This repository is released under a Creative Commons Attribution license. If you use it in any form for your work, please cite the following paper:

@inproceedings{amato2023visione, title={VISIONE at Video Browser Showdown 2023}, author={Amato, Giuseppe and Bolettieri, Paolo and Carrara, Fabio and Falchi, Fabrizio and Gennaro, Claudio and Messina, Nicola and Vadicamo, Lucia and Vairo, Claudio}, booktitle={International Conference on Multimedia Modeling}, pages={615--621}, year={2023}, organization={Springer} }

This repository (v2) comprises the following files:

msb.tar.gz contains tab-separated files (.tsv) for each video. Each tsv file reports, for each video segment, the timestamp and frame number marking the start/end of the video segment, along with the timestamp of the extracted middle frame and the associated identifier ("id_visione").
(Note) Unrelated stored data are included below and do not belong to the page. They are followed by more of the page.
-- ==== Sys2Proof/Machine/Clocks.lean ====
section
/-!
DEFINITION. The rows of 14_clocks_startup.md on oscillators, PLLs, clock measurement and clock gates (R345 to R357, R364), and
the timeouts of gates and drains (R373, R374).
-/

namespace Sys2Proof.Machine

/-! ### PLLs (R346, R349) -/

def pllSource (n : Nat) : Nat := Ev.CLK_PLL_UNLOCK_SPLL + n
def pllLocked (s : State) (n : Nat) : Bool := getB s Rg.CLK_PLL_CFG_LOCKED n

/-- LOCKED of one PLL, which CLK_STATUS shows too. -/
def setLocked (s : State) (n : Nat) (b : Bool) : State :=
  let w := getF s Rg.CLK_STATUS_PLL_LOCKED
  let s := setF s Rg.CLK_STATUS_PLL_LOCKED 0 (w - w / 2 ^ n % 2 * 2 ^ n + b.toNat * 2 ^ n)
  setB s Rg.CLK_PLL_CFG_LOCKED n b

def getRelock (s : State) (n : Nat) : Option Nat := s.clk.relock.get n none
def setRelock (s : State) (n : Nat) (x : Option Nat) : State :=
  { s with clk := { s.clk with relock := s.clk.relock.set n x none } }
def pllIsOff (s : State) (n : Nat) : Bool := s.clk.pllOff.get n false

def allPlls : List Nat := List.range 6

def setStage (s : State) (g : ClkStage) : State := { s with clk := { s.clk with stage := g } }

/-- Clock start reaches the PLLs: each begins to lock. -/
def beginPlls (s : State) : State := foldS allPlls (fun s n => setRelock s n (some s.now)) (setStage s .pllLock)

/-- Location of a clock fault (R11). -/
def clockLoc (unit : String) : List Byte := ascii "CORE.SENSOR." ++ ascii unit
def pllName (n : Nat) : String := ["SPLL", "PPLL", "FPLL", "CPLL", "MPLL", "TPLL"].getD n "SPLL"

/-! ### Judging the oscillators (R352 to R354) -/

def troPasses (n : Nat) : Bool := decide (375000 ≤ n) && decide (n ≤ 406250)
def xoPasses (n : Nat) : Bool := decide (4015 ≤ n) && decide (n ≤ 4177)

/-- The fifth TRO judgment has failed: clock hold, FAULT_N, no survey (R353). -/
def clockHold (s : State) : State :=
  let s := setF s Rg.CLK_BOOT_STATUS_CODE 0 3
  let s := if inFe s then mergeFault s Ev.CLK_TRO_FAIL 0
    else setF (recordFault s Ev.CLK_TRO_FAIL 0 (clockLoc "TRO")) Rg.FLT_STATE_STATE 0 2
  setF (setStage { s with pins := { s.pins with faultN := false } } .hold) Rg.RST_STATUS_PHASE 0 9

def troJudgment (s : State) (count : Nat) : State :=
  let s := addF (setF s Rg.CLK_JUDGE_TRO_COUNT 0 (min count (2 ^ 20 - 1))) Rg.CLK_BOOT_STATUS_TRO_TRIES
  if troPasses count then setStage s .xoWait
  else if 5 ≤ getF s Rg.CLK_BOOT_STATUS_TRO_TRIES then clockHold s
  else { s with clk := { s.clk with troAt := s.now + msNs } }

def execTroJudgment (count : Nat) (s : State) : Host.Outcome State Fault Refusal :=
  .next (if s.clk.stage = .troJudge ∧ s.clk.troAt ≤ s.now then troJudgment s count else s)

/-- Coast mode (R354): every PLL goes to TRO; FAULT_N is not asserted. -/
def enterCoast (s : State) : State :=
  let s := setF (setF (setF s Rg.CLK_STATUS_COAST 0 1) Rg.CLK_STATUS_XO_FAIL 0 1) Rg.CLK_STATUS_XO_OK 0 0
  raiseEv (setF s Rg.CLK_BOOT_STATUS_CODE 0 2) Ev.CLK_COAST

/-- XO has passed: it is present and the lasting cause of its loss is gone. -/
def xoGood (s : State) : State := causeEnds (setF (setF s Rg.CLK_STATUS_XO_OK 0 1) Rg.CLK_STATUS_XO_FAIL 0 0) Ev.CLK_XO_LOSS

def judgeXo (s : State) (count : Nat) : State :=
  let s := setF s Rg.CLK_JUDGE_XO_COUNT 0 (min count 65535)
  if xoPasses count then xoGood s else enterCoast s

def execXoJudgment (count : Nat) (s : State) : Host.Outcome State Fault Refusal :=
  .next (if s.clk.stage = .xoWait then beginPlls (judgeXo s count) else s)

/-- 10 ms without oscillation: the judgment starts and fails; its count is a free value (log 5). -/
def xoTimeout (s : State) : State :=
  let r := freshIndex s
  beginPlls (enterCoast (setF r.2 Rg.CLK_JUDGE_XO_COUNT 0 (Config.free r.1 % 65536)))

def execXoAmplitudeTimeout (s : State) : Host.Outcome State Fault Refusal :=
  .next (if s.clk.stage = .xoWait ∧ s.clk.xoAt + 10 * msNs ≤ s.now then xoTimeout s else s)

/-! ### Lock and loss of lock (R349, R362) -/

/-- The reaction of a PLL that waits for its lock. -/
def pllReaction (s : State) (n : Nat) : Option Reaction :=
  s.ev.reactions.find? fun r => r.unit == unitSpll + n && isPllUnit r.unit && !r.absorbed

/-- A PLL is locked: its cause ends, its reaction too; with all six locked clock start ends. -/
def pllLock (s : State) (n : Nat) : State :=
  let s := causeEnds (setRelock (setLocked s n true) n none) (pllSource n)
  if s.clk.stage = .pllLock then
    if allPlls.all (pllLocked s) then
      let s := if getB s Rg.CLK_STATUS_COAST then s else setF s Rg.CLK_BOOT_STATUS_CODE 0 1
      afterClocks (setStage s .done)
    else s
  else match pllReaction s n with
    | none => s
    | some r => finishReaction s r

def execPllLock (n : Nat) (s : State) : Host.Outcome State Fault Refusal :=
  .next (if decide (n < 6) && !pllLocked s n && (getRelock s n).isSome && !pllIsOff s n then pllLock s n else s)

/-- After UC_LIMIT reactions the PLL stays off and its units are held. -/
def pllLimit (s : State) (n : Nat) : State :=
  match pllReaction s n with
  | none => s
  | some r =>
    if overLimit s r then
      holdUnit { setRelock s n none with clk := { (setRelock s n none).clk with pllOff := s.clk.pllOff.set n true false } } r
    else s

/-- The UC of SPLL, PPLL and TPLL, the FE of the others. -/
def raiseUnlock (s : State) (n : Nat) : State :=
  let loc := clockLoc (pllName n)
  if sourceClass (pllSource n) = .uc then pllLimit (raiseUc s (pllSource n) 0 loc) n else raiseFe s (pllSource n) loc

def pllUnlock (s : State) (n : Nat) : State :=
  raiseUnlock (setRelock (addF (setLocked s n false) Rg.CLK_PLL_CFG_UNLOCKS n) n (some s.now)) n

/-- A locked PLL in service loses its lock. -/
def execPllUnlock (n : Nat) (s : State) : Host.Outcome State Fault Refusal :=
  .next (if decide (n < 6) && pllLocked s n && decide (s.clk.stage = .done) then pllUnlock s n else s)

/-- 1 ms without lock: at clock start CODE tells it; a UC PLL counts a further reaction of its unit. -/
def pllTimeout (s : State) (n : Nat) : State :=
  if s.clk.stage = .pllLock then setF s Rg.CLK_BOOT_STATUS_CODE 0 4
  else if sourceClass (pllSource n) = .uc then
    let s := setRelock s n (some s.now)
    match pllReaction s n with
    | none => if inFe s then s else raiseUnlock s n
    | some r =>
      let rs := s.ev.reactions.map fun x => if x.unit = r.unit then { x with start := s.now } else x
      pllLimit (countStart { s with ev := { s.ev with reactions := rs } } r.unit) n
  else s

def execPllRelockTimeout (n : Nat) (s : State) : Host.Outcome State Fault Refusal :=
  .next <|
    match getRelock s n with
    | none => s
    | some t => if decide (n < 6) && !pllLocked s n && decide (t + msNs ≤ s.now) then pllTimeout s n else s

/-! ### FREQ_MHZ (R348, R364) -/

/-- A write is ignored before READY and while a schedule runs; a value outside the range stores the nearest limit, and the PLL
relocks. -/
def pllFreqWrite (s : State) (n mhz : Nat) : State :=
  if decide (6 ≤ n) || !running s || s.sht.running.isSome then s
  else
    let v := max (pllLowestTable.getD n 0) (min (pllNominalTable.getD n 0) mhz)
    let s := setF s Rg.CLK_PLL_CFG_FREQ_MHZ n v
    if pllIsOff s n then s else setRelock (setLocked s n false) n (some s.now)

def execClkPllFreqWrite (n mhz : Nat) (s : State) : Host.Outcome State Fault Refusal := .next (pllFreqWrite s n (mhz % 4096))

/-! ### XO loss and return, TRO_BAD (R313, R354 to R357, R364) -/

/-- A PLL loses its reference in the clock-loss reset: its unlock is merged (R349, R356). -/
def coastPll (s : State) (n : Nat) : State :=
  if pllLocked s n then
    mergeFault (addF (setLocked s n false) Rg.CLK_PLL_CFG_UNLOCKS n) (pllSource n) (((ucUnit (pllSource n) 0).map (·.param)).getD 0)
  else s

/-- The FE of the clock loss, without HOLD, survey or policy (R313), and the clock-loss reset. -/
def clockLoss (s : State) : State :=
  let s := setF (setF s Rg.CLK_STATUS_XO_OK 0 0) Rg.CLK_STATUS_XO_FAIL 0 1
  let s := if inFe s then mergeFault s Ev.CLK_XO_LOSS 0
    else
      let s := setF (recordFault s Ev.CLK_XO_LOSS 0 (clockLoc "XO")) Rg.FLT_STATE_STATE 0 2
      { s with ev := { s.ev with merged := 0 } }
  let s := { s with pins := { s.pins with faultN := false } }
  clockLossReset (foldS allPlls coastPll s)

/-- A warm reset has not ended (R364). -/
def warmRuns (s : State) : Bool :=
  match s.clk.running with
  | none => false
  | some k => decide (kindWarmPolicy ≤ k) && decide (k ≤ kindWarmSmbus)

/-- TRO declares XO lost. -/
def xoLoss (s : State) : State :=
  if getB s Rg.CLK_STATUS_COAST then setF s Rg.CLK_STATUS_XO_OK 0 0
  else if 2 < getF s Rg.PWR_STATE_STATE then
    if getF s Rg.PWR_STATE_STATE = 3 then setF (setF s Rg.CLK_STATUS_XO_OK 0 0) Rg.CLK_STATUS_XO_FAIL 0 1 else s
  else if s.clk.stage = .pllLock then enterCoast (foldS allPlls (fun s n => setLocked s n false) (beginPlls s))
  else if s.clk.stage = .done then
    (if phase s < phReady ∧ warmRuns s = false then enterCoast s else clockLoss s)
  else s

def execXoLoss (s : State) : Host.Outcome State Fault Refusal := .next (xoLoss s)

/-- In coast mode XO oscillates again: coast goes on. -/
def execXoReturn (count : Nat) (s : State) : Host.Outcome State Fault Refusal :=
  .next (if getB s Rg.CLK_STATUS_COAST && xoPasses count then causeEnds (setF s Rg.CLK_STATUS_XO_OK 0 1) Ev.CLK_XO_LOSS else s)

/-- Every second in service TRO is judged against XO. -/
def execTroCheck (count : Nat) (s : State) : Host.Outcome State Fault Refusal :=
  .next <|
    if (phase s == phReady || phase s == phSafe) && !getB s Rg.CLK_STATUS_COAST && decide (getF s Rg.PWR_STATE_STATE ≤ 2) then
      setB s Rg.CLK_STATUS_TRO_BAD 0 (!xoPasses count)
    else s

/-! ### The measuring counter (R351) -/

/-- A write of CLK_MEAS_CTRL. -/
def measWrite (s : State) (v : Nat) : State :=
  let m := v % 32
  let r := v / 256 % 32
  let w := v / 2 ^ 16 % 32
  let s := setF (setF s Rg.CLK_MEAS_CTRL_MEAS_SEL 0 (if 24 ≤ m then 0 else m)) Rg.CLK_MEAS_CTRL_REF_SEL 0 (if 24 ≤ r then 1 else r)
  let s := setF s Rg.CLK_MEAS_CTRL_WINDOW_LOG2 0 (max 8 (min 24 w))
  if bit v 24 then
    let s := setF (setF s Rg.CLK_MEAS_RESULT_DONE 0 0) Rg.CLK_MEAS_RESULT_NO_CLOCK 0 0
    { setF s Rg.CLK_MEAS_CTRL_BUSY 0 1 with clk := { s.clk with measAt := some s.now } }
  else s

def execClkMeasStart (v : Nat) (s : State) : Host.Outcome State Fault Refusal := .next (measWrite s v)

/-- The window ends. -/
def execClkMeasDone (count : Nat) (s : State) : Host.Outcome State Fault Refusal :=
  .next <|
    match s.clk.measAt with
    | none => s
    | some _ =>
      let s := setF (setF s Rg.CLK_MEAS_RESULT_COUNT 0 (min count (2 ^ 32 - 1))) Rg.CLK_MEAS_RESULT_DONE 0 1
      raiseEv { setF s Rg.CLK_MEAS_CTRL_BUSY 0 0 with clk := { s.clk with measAt := none } } Ev.CLK_MEASURE_DONE

/-- The reference gave no edge for 1 s. -/
def execClkMeasNoClock (s : State) : Host.Outcome State Fault Refusal :=
  .next <|
    match s.clk.measAt with
    | none => s
    | some t =>
      if t + secNs ≤ s.now then
        { setF (setF s Rg.CLK_MEAS_RESULT_NO_CLOCK 0 1) Rg.CLK_MEAS_CTRL_BUSY 0 0 with clk := { s.clk with measAt := none } }
      else s

/-! ### Clock gates on demand (R350, R373) -/

/-- The clock of a domain's unit as FORCE_ON numbers it: SCRCLK, PRJCLK, FABCLK, MEMCLK; none for one that is never gated. -/
def gateClock (d : Nat) : Option Nat :=
  if 6 ≤ d ∧ d ≤ 29 then some 0
  else if 31 ≤ d ∧ d ≤ 34 then some 1
  else if [30, 36, 37, 38, 41, 58, 59, 60, 77, 78, 79].contains d then some 2
  else if d = 39 ∨ d = 40 then some 3
  else none

/-- No work is in a unit, as far as the state shows. -/
def unitIdle (s : State) (d : Nat) : Bool :=
  if 6 ≤ d ∧ d ≤ 29 then (getCore s (d - 6)).job.isNone
  else if d = 30 then !anyStream s
  else if 31 ≤ d ∧ d ≤ 34 then (s.prj.sheets.all fun p => p.2.isEmpty) && s.prj.views.all fun v => v.2.composing.isNone
  else if d = 39 ∨ d = 40 then (getMerge s (d - 39)).isEmpty && !(getRetrain s (d - 39)).active
  else s.sw.bufs.isEmpty && s.tm.queues.all fun q => q.2.isEmpty

/-- Gates of the unit may close: IDLE_US is not 0 and FORCE_ON does not hold its clock's gates open. -/
def mayGate (s : State) (d : Nat) : Bool :=
  match gateClock d with
  | none => false
  | some k => getF s Rg.CLK_GATE_CTRL_IDLE_US != 0 && !bit (getF s Rg.CLK_GATE_CTRL_FORCE_ON) k && domainOn s d

def setGated (s : State) (d : Nat) (b : Bool) : State := { s with clk := { s.clk with gated := s.clk.gated.set d b false } }

/-- A gate is shut while its unit is idle; work opens it. -/
def gateShut (s : State) (d : Nat) : Bool := s.clk.gated.get d false && unitIdle s d && mayGate s d

def execClockGateIdleClose (d : Nat) (s : State) : Host.Outcome State Fault Refusal :=
  .next (if mayGate s d && unitIdle s d then setGated s d true else s)

/-- A unit asked for a state or a gate counts as deferring (R371, R373). -/
def entryDefer (s : State) (d us : Nat) : State :=
  match s.pwr.entry with
  | none => s
  | some e =>
    if e.units.contains d && decide (e.answers.get d .none ≠ .ack) then
      let s := if e.deferred then s else raiseEv s Ev.PWR_ENTRY_DEFERRED
      { s with pwr := { s.pwr with entry := some { e with deferred := true, answers := e.answers.set d (.defer (s.now + us * usNs)) .none } } }
    else s

/-- 4,096 CFGCLK cycles on a busy block: the gate stays open. -/
def gateTimeout (s : State) (d : Nat) : State :=
  let s := addF (setGated s d false) Rg.PWR_DOMAIN_GATE_TIMEOUTS d
  let s := if oncePerSecond s (s.clk.gateTimeoutAt.get d none) then
      let s := { s with clk := { s.clk with gateTimeoutAt := s.clk.gateTimeoutAt.set d (some s.now) none } }
      raiseEv s Ev.PWR_GATE_TIMEOUT
    else s
  entryDefer s d 100

/-- A close of the unit's gate is being asked for. -/
def closeAsked (s : State) (d : Nat) : Bool :=
  mayGate s d || match s.pwr.entry with
    | none => false
    | some e => e.units.contains d

def execGateBusyTimeout (d : Nat) (s : State) : Host.Outcome State Fault Refusal :=
  .next (if decide (1 ≤ d) && decide (d < 80) && closeAsked s d then gateTimeout s d else s)

/-! ### The stand-in responder and drains (R23, R374) -/

/-- An access that the stand-in responder answers. -/
def standInAccess (s : State) (d off : Nat) (write : Bool) : State :=
  let s := if write then s else emit s (.readData off (standIn d))
  raiseEv (addF s Rg.PWR_DOMAIN_STANDIN_ACCESSES d) Ev.PWR_STANDIN_ACCESS d off

/-- Requests held for the domain are answered by the stand-in responder. -/
def answerHeld (s : State) (d : Nat) : State :=
  let l := s.pwr.held.filter fun h => h.domain == d
  let s := { s with pwr := { s.pwr with held := s.pwr.held.filter fun h => h.domain != d } }
  foldS l (fun s h => standInAccess s d h.off h.write.isSome) s

/-- 10 µs into a drain. -/
def execDrainReplyTimeout (d : Nat) (s : State) : Host.Outcome State Fault Refusal :=
  .next (if domainState s d = domDraining ∨ domainState s d = domReset then answerHeld s d else s)

end Sys2Proof.Machine
end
extract-keyframes-from-msb.tar.gz contains a Python script designed to extract the middle frame of each video segment from the MSB files. To run the script successfully, please ensure that you have the original VBSLHE videos available.

features-aladin.tar.gz† contains ALADIN [Messina N. et al. 2022] features extracted for all the segment's middle frames.

features-clip-laion.tar.gz† contains CLIP ViT-H/14 - LAION-2B [Schuhmann et al. 2022] features extracted for all the segment's middle frames.

features-clip-openai.tar.gz† contains CLIP ViT-L/14 [Radford et al. 2021] features extracted for all the segment's middle frames.

features-clip2video.tar.gz† contains CLIP2Video [Fang H. et al. 2021] extracted for all the video segments.

objects-frcnn-oiv4.tar.gz* contains the objects detected using Faster R-CNN+Inception ResNet (trained on the Open Images V4 [Kuznetsova et al. 2020]).

objects-mrcnn-lvis.tar.gz* contains the objects detected using Mask R-CNN He et al. 2017.

objects-vfnet64-coco.tar.gz* contains the objects detected using VfNet Zhang et al. 2021.

*Please be sure to use the v2 version of this repository, since v1 feature files may contain inconsistencies that have now been corrected

*Note on the object annotations: Within an object archive, there is a jsonl file for each video, where each row contains a record of a video segment (the "_id" corresponds to the "id_visione" used in the msb.tar.gz) . Additionally, there are three arrays representing the objects detected, the corresponding scores, and the bounding boxes. The format of these arrays is as follows:

"object_class_names": vector with the class name of each detected object.

"object_scores": scores corresponding to each detected object.

"object_boxes_yxyx": bounding boxes of the detected objects in the format (ymin, xmin, ymax, xmax).

†Note on the cross-modal features: The extracted multi-modal features (ALADIN, CLIPs, CLIP2Video) enable internal searches within the VBSLHE dataset using the query-by-image approach (features can be compared with the dot product). However, to perform searches based on free text, the text needs to be transformed into the joint embedding space according to the specific network being used (see links above). Please be aware that the service for transforming text into features is not provided within this repository and should be developed independently using the original feature repositories linked above.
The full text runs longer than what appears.